## Records shown
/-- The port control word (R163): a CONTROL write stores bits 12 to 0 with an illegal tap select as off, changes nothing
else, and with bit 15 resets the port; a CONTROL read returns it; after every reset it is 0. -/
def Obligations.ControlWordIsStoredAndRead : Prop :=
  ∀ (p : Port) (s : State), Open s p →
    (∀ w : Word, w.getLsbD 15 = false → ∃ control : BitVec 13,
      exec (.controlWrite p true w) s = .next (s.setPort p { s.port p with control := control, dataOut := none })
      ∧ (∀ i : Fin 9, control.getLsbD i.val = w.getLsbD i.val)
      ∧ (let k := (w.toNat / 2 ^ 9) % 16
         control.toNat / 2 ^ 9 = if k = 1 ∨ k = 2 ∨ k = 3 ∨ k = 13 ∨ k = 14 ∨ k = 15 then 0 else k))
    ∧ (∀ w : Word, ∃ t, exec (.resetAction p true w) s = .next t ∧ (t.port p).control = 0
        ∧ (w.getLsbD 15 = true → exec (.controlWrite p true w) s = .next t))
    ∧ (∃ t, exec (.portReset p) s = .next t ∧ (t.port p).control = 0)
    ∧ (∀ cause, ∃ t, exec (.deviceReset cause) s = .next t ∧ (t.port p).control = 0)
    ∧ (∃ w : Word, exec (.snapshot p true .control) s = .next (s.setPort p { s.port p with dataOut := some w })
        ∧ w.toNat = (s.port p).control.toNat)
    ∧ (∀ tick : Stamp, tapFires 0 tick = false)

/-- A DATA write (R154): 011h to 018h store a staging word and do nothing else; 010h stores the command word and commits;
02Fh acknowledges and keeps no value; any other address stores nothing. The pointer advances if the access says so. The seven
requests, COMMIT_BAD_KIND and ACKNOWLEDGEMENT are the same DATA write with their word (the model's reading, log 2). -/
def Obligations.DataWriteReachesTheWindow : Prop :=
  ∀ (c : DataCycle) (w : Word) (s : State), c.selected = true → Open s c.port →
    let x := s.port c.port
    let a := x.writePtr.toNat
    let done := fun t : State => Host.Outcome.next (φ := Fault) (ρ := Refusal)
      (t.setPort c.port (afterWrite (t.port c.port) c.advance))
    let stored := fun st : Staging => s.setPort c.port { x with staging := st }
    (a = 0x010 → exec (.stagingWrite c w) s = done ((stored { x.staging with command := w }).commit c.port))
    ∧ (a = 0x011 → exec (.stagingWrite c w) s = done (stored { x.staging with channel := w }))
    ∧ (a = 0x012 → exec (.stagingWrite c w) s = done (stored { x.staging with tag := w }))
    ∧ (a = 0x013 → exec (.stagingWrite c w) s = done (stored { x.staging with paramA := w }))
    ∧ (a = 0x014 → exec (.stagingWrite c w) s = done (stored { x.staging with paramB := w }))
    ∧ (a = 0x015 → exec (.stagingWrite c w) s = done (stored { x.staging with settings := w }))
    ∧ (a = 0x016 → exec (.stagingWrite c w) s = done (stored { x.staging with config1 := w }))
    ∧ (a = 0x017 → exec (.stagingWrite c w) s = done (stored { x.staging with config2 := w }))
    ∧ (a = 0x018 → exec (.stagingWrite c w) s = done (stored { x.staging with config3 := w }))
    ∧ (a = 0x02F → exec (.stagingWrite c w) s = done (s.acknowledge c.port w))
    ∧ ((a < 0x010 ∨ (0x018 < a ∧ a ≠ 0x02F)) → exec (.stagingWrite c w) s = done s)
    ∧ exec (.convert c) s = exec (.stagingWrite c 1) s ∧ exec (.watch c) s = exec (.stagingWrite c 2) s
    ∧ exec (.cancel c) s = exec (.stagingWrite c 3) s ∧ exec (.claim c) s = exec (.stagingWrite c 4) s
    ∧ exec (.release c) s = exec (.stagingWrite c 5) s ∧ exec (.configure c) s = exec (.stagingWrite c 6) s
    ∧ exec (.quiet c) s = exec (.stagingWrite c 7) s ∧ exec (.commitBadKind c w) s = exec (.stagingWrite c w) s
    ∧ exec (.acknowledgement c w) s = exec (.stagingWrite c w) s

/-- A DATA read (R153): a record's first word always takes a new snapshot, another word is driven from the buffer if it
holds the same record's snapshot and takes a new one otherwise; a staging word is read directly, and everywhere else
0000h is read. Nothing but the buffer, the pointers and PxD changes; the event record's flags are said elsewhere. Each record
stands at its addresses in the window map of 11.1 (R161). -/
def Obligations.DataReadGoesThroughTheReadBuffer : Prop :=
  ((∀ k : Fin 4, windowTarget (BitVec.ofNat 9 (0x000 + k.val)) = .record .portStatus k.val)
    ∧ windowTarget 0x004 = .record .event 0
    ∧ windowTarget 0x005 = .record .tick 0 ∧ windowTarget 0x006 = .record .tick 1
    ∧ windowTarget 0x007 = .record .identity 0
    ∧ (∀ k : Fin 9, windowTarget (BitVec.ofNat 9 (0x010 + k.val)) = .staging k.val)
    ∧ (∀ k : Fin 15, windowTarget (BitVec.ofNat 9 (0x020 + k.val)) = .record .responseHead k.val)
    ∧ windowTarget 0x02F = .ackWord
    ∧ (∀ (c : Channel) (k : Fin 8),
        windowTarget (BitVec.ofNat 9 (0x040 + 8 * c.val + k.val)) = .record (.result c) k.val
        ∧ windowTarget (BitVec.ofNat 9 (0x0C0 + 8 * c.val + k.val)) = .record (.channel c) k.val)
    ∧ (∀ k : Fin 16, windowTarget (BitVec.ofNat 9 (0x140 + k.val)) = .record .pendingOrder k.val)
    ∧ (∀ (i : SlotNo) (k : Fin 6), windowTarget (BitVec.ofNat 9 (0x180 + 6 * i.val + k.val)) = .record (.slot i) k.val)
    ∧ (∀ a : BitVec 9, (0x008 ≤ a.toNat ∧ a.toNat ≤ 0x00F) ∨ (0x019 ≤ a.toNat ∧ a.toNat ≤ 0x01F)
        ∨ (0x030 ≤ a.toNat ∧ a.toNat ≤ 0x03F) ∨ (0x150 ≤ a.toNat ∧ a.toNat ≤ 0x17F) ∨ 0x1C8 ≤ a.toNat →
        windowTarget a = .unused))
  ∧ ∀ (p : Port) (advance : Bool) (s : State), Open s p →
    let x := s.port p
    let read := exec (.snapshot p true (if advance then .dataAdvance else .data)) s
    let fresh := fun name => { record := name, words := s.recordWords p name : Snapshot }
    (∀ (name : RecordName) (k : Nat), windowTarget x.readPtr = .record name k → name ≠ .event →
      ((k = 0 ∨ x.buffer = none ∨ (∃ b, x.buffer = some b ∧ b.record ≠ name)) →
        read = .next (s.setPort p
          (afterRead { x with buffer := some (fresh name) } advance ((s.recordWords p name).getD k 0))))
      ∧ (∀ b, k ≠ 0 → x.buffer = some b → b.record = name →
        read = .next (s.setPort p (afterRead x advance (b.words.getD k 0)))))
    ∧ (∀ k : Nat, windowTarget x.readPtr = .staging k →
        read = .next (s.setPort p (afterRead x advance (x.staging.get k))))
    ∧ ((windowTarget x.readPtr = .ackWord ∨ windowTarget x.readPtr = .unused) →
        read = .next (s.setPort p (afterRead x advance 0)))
==
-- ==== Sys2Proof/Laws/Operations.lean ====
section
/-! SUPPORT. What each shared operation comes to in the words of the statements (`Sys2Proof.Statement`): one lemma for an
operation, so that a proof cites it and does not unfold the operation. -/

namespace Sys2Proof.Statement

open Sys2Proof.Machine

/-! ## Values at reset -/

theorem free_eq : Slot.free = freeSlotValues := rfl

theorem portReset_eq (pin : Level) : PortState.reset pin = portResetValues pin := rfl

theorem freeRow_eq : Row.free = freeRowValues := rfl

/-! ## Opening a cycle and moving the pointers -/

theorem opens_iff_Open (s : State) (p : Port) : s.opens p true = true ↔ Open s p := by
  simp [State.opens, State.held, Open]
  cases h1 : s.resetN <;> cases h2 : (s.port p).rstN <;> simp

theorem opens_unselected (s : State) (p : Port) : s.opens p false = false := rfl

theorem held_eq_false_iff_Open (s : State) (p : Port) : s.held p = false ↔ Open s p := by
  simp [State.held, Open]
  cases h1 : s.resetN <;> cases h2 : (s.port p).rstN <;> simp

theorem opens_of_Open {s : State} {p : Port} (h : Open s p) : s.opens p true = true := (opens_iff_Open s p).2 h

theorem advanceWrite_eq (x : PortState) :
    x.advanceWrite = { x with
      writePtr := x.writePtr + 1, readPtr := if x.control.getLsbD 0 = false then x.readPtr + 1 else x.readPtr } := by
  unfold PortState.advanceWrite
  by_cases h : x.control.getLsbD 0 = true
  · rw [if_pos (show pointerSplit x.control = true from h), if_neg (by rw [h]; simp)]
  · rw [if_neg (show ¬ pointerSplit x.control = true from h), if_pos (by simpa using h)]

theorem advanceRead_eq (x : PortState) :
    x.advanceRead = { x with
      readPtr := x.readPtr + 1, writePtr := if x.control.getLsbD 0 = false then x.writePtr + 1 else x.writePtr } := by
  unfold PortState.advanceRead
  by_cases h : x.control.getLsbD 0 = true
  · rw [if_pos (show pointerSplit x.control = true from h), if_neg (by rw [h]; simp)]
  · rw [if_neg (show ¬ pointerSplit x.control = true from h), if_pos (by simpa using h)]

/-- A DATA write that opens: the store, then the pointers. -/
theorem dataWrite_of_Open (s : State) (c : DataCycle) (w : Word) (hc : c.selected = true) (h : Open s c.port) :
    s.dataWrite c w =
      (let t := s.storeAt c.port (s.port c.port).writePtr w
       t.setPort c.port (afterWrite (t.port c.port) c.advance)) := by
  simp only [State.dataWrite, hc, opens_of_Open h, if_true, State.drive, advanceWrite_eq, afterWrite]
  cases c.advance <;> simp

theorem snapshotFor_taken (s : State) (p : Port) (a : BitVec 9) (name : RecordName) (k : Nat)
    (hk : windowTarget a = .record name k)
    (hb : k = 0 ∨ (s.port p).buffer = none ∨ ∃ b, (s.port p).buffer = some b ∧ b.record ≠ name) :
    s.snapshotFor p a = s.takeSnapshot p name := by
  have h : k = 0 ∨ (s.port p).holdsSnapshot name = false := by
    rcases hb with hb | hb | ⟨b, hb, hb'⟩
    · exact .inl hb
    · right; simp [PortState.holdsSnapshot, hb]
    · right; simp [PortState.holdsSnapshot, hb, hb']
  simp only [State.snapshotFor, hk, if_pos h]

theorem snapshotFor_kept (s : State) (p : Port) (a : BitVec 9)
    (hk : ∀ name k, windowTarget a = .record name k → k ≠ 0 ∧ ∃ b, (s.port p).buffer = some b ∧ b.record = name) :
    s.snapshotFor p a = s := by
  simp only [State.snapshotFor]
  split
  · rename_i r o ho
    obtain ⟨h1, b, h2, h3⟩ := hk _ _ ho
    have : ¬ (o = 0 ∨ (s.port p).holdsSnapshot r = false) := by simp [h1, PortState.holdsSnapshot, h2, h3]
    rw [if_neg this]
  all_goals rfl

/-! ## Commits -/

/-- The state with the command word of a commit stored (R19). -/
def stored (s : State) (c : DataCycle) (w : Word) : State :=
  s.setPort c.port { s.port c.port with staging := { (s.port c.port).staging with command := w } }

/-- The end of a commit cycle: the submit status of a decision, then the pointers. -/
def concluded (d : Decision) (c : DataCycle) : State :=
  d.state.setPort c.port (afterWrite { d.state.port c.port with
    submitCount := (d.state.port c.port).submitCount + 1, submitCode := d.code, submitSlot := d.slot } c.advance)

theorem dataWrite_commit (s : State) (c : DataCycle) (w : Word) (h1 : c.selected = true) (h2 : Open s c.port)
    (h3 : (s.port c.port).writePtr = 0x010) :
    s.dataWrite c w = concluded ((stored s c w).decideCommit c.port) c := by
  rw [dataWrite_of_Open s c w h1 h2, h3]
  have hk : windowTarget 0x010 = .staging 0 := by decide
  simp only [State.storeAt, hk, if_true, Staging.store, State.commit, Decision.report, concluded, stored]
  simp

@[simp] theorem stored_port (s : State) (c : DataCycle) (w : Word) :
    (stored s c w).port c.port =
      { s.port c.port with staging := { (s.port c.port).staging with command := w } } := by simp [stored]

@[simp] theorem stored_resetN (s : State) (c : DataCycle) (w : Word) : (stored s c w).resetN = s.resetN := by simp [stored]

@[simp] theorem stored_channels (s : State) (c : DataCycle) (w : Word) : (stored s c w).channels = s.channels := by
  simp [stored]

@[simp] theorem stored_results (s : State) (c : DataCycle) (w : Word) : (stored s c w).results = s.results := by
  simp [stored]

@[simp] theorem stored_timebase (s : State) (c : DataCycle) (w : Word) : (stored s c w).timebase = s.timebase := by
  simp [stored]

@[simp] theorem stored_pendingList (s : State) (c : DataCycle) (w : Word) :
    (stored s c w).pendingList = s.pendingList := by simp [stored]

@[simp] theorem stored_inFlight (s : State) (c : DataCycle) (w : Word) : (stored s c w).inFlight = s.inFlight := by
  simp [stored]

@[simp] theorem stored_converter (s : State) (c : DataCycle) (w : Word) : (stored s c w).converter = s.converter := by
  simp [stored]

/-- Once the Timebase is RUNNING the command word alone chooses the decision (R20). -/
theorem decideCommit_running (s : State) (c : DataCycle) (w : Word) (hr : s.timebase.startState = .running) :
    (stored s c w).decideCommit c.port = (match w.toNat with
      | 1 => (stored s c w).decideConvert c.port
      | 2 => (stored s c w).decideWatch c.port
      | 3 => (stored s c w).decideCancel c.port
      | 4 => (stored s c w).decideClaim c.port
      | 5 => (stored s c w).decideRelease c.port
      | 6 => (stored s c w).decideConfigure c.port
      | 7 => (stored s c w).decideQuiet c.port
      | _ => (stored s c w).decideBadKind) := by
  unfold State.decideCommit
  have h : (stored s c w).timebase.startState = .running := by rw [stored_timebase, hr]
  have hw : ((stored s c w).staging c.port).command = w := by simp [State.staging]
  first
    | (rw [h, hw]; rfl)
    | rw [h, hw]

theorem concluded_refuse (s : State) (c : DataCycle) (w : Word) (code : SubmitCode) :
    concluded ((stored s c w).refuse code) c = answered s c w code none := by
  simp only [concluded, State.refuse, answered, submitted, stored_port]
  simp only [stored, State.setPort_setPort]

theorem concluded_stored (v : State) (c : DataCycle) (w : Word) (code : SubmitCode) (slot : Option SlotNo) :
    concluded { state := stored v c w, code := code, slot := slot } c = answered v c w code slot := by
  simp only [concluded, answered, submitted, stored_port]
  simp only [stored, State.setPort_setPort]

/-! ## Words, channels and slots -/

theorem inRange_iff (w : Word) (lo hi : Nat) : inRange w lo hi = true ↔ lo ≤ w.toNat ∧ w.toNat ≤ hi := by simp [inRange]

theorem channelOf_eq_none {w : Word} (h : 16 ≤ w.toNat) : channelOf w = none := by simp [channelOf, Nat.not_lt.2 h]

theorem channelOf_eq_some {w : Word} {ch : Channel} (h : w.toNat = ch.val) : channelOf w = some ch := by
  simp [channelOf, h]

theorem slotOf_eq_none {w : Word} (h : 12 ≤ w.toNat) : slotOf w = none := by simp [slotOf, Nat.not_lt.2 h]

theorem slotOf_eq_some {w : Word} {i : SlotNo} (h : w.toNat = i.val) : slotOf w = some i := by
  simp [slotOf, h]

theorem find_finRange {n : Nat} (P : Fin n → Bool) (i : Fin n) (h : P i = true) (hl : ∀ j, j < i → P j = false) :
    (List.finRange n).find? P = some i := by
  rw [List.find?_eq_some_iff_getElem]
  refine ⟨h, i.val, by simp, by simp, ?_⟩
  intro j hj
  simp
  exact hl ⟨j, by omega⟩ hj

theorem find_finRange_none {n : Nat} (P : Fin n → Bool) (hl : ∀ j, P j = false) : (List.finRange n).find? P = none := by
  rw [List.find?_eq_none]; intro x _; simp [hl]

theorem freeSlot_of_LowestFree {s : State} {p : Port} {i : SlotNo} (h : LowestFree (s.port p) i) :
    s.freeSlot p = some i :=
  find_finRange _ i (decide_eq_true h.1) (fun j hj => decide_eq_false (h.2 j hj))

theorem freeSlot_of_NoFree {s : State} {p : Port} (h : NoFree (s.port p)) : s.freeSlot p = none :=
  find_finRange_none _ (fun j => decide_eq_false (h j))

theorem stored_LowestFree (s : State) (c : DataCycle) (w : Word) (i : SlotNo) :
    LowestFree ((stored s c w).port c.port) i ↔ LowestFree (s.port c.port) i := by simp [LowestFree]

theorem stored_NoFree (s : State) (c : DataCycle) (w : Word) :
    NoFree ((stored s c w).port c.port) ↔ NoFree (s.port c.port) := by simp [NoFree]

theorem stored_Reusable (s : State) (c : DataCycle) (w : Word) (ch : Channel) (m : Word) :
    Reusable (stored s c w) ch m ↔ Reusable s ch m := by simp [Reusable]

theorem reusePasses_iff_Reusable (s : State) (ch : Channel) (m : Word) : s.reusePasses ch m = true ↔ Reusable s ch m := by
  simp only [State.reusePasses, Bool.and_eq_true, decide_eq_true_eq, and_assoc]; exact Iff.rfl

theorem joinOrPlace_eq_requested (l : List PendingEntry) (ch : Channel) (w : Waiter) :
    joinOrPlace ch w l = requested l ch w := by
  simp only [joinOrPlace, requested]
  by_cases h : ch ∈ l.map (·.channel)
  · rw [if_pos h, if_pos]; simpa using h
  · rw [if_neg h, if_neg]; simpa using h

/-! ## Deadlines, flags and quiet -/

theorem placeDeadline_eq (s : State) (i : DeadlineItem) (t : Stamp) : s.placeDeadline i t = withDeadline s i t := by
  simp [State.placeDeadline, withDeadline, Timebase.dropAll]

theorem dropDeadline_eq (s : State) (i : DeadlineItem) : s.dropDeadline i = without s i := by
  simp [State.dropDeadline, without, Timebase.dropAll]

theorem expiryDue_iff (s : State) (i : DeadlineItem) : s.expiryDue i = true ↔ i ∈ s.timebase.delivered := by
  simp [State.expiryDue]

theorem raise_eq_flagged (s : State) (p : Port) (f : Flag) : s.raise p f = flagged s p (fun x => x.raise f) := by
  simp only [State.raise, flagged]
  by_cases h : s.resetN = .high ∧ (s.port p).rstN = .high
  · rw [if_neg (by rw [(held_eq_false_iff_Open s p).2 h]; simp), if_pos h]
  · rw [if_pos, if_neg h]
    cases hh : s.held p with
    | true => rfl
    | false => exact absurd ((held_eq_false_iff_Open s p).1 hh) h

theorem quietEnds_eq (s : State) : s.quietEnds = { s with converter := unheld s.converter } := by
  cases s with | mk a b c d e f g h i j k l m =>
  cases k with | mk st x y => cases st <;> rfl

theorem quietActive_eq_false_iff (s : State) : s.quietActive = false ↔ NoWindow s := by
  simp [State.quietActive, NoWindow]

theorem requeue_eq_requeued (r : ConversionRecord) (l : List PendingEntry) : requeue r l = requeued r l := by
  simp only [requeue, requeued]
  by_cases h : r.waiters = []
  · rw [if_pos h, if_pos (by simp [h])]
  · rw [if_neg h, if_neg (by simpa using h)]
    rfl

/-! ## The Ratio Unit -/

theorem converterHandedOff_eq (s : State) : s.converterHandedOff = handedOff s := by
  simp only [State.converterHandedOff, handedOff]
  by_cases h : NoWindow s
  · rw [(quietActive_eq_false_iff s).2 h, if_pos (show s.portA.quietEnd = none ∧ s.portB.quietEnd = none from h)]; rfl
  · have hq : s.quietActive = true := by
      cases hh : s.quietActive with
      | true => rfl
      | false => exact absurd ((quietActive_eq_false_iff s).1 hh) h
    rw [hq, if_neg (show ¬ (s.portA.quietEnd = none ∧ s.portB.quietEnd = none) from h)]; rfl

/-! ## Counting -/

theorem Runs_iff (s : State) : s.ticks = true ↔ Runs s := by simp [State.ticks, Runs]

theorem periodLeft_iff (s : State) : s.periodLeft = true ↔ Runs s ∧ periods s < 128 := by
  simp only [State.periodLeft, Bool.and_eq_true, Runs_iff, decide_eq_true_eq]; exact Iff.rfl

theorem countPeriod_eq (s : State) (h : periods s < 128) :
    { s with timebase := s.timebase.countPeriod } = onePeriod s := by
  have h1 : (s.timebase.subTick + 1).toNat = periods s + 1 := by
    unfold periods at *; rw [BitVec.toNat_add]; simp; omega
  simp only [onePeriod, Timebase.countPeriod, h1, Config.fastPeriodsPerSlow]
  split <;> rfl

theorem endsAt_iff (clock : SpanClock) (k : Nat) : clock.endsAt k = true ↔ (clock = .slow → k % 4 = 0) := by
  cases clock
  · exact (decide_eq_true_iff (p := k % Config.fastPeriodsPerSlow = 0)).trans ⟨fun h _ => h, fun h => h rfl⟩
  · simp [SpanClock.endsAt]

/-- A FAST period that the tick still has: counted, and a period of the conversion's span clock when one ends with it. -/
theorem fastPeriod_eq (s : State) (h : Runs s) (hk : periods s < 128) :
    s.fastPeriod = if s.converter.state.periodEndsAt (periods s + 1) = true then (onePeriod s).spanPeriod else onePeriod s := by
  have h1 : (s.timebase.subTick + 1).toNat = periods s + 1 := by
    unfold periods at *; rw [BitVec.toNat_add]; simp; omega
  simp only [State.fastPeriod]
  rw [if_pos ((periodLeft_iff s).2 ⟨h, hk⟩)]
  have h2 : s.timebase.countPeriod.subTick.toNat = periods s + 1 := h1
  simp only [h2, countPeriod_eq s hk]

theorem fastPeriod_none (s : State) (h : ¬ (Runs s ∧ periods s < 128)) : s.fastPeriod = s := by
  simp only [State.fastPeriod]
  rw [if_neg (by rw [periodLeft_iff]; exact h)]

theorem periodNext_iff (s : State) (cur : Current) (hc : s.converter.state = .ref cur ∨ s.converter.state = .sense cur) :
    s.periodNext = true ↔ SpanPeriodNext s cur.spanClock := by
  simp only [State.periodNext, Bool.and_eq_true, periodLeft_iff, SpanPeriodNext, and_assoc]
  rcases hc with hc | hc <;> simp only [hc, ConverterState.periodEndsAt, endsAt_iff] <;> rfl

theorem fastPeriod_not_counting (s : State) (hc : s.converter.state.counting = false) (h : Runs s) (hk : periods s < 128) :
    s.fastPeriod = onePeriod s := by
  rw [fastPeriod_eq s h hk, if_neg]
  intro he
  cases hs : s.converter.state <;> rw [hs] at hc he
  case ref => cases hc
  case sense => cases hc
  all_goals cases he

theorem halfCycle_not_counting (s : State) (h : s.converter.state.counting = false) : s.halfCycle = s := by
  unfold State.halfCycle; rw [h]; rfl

## Exercise goal
Pull out all lines of the data with the string "fresh".

## Result for this exercise
    let fresh := fun name => { record := name, words := s.recordWords p name : Snapshot }
          (afterRead { x with buffer := some (fresh name) } advance ((s.recordWords p name).getD k 0))))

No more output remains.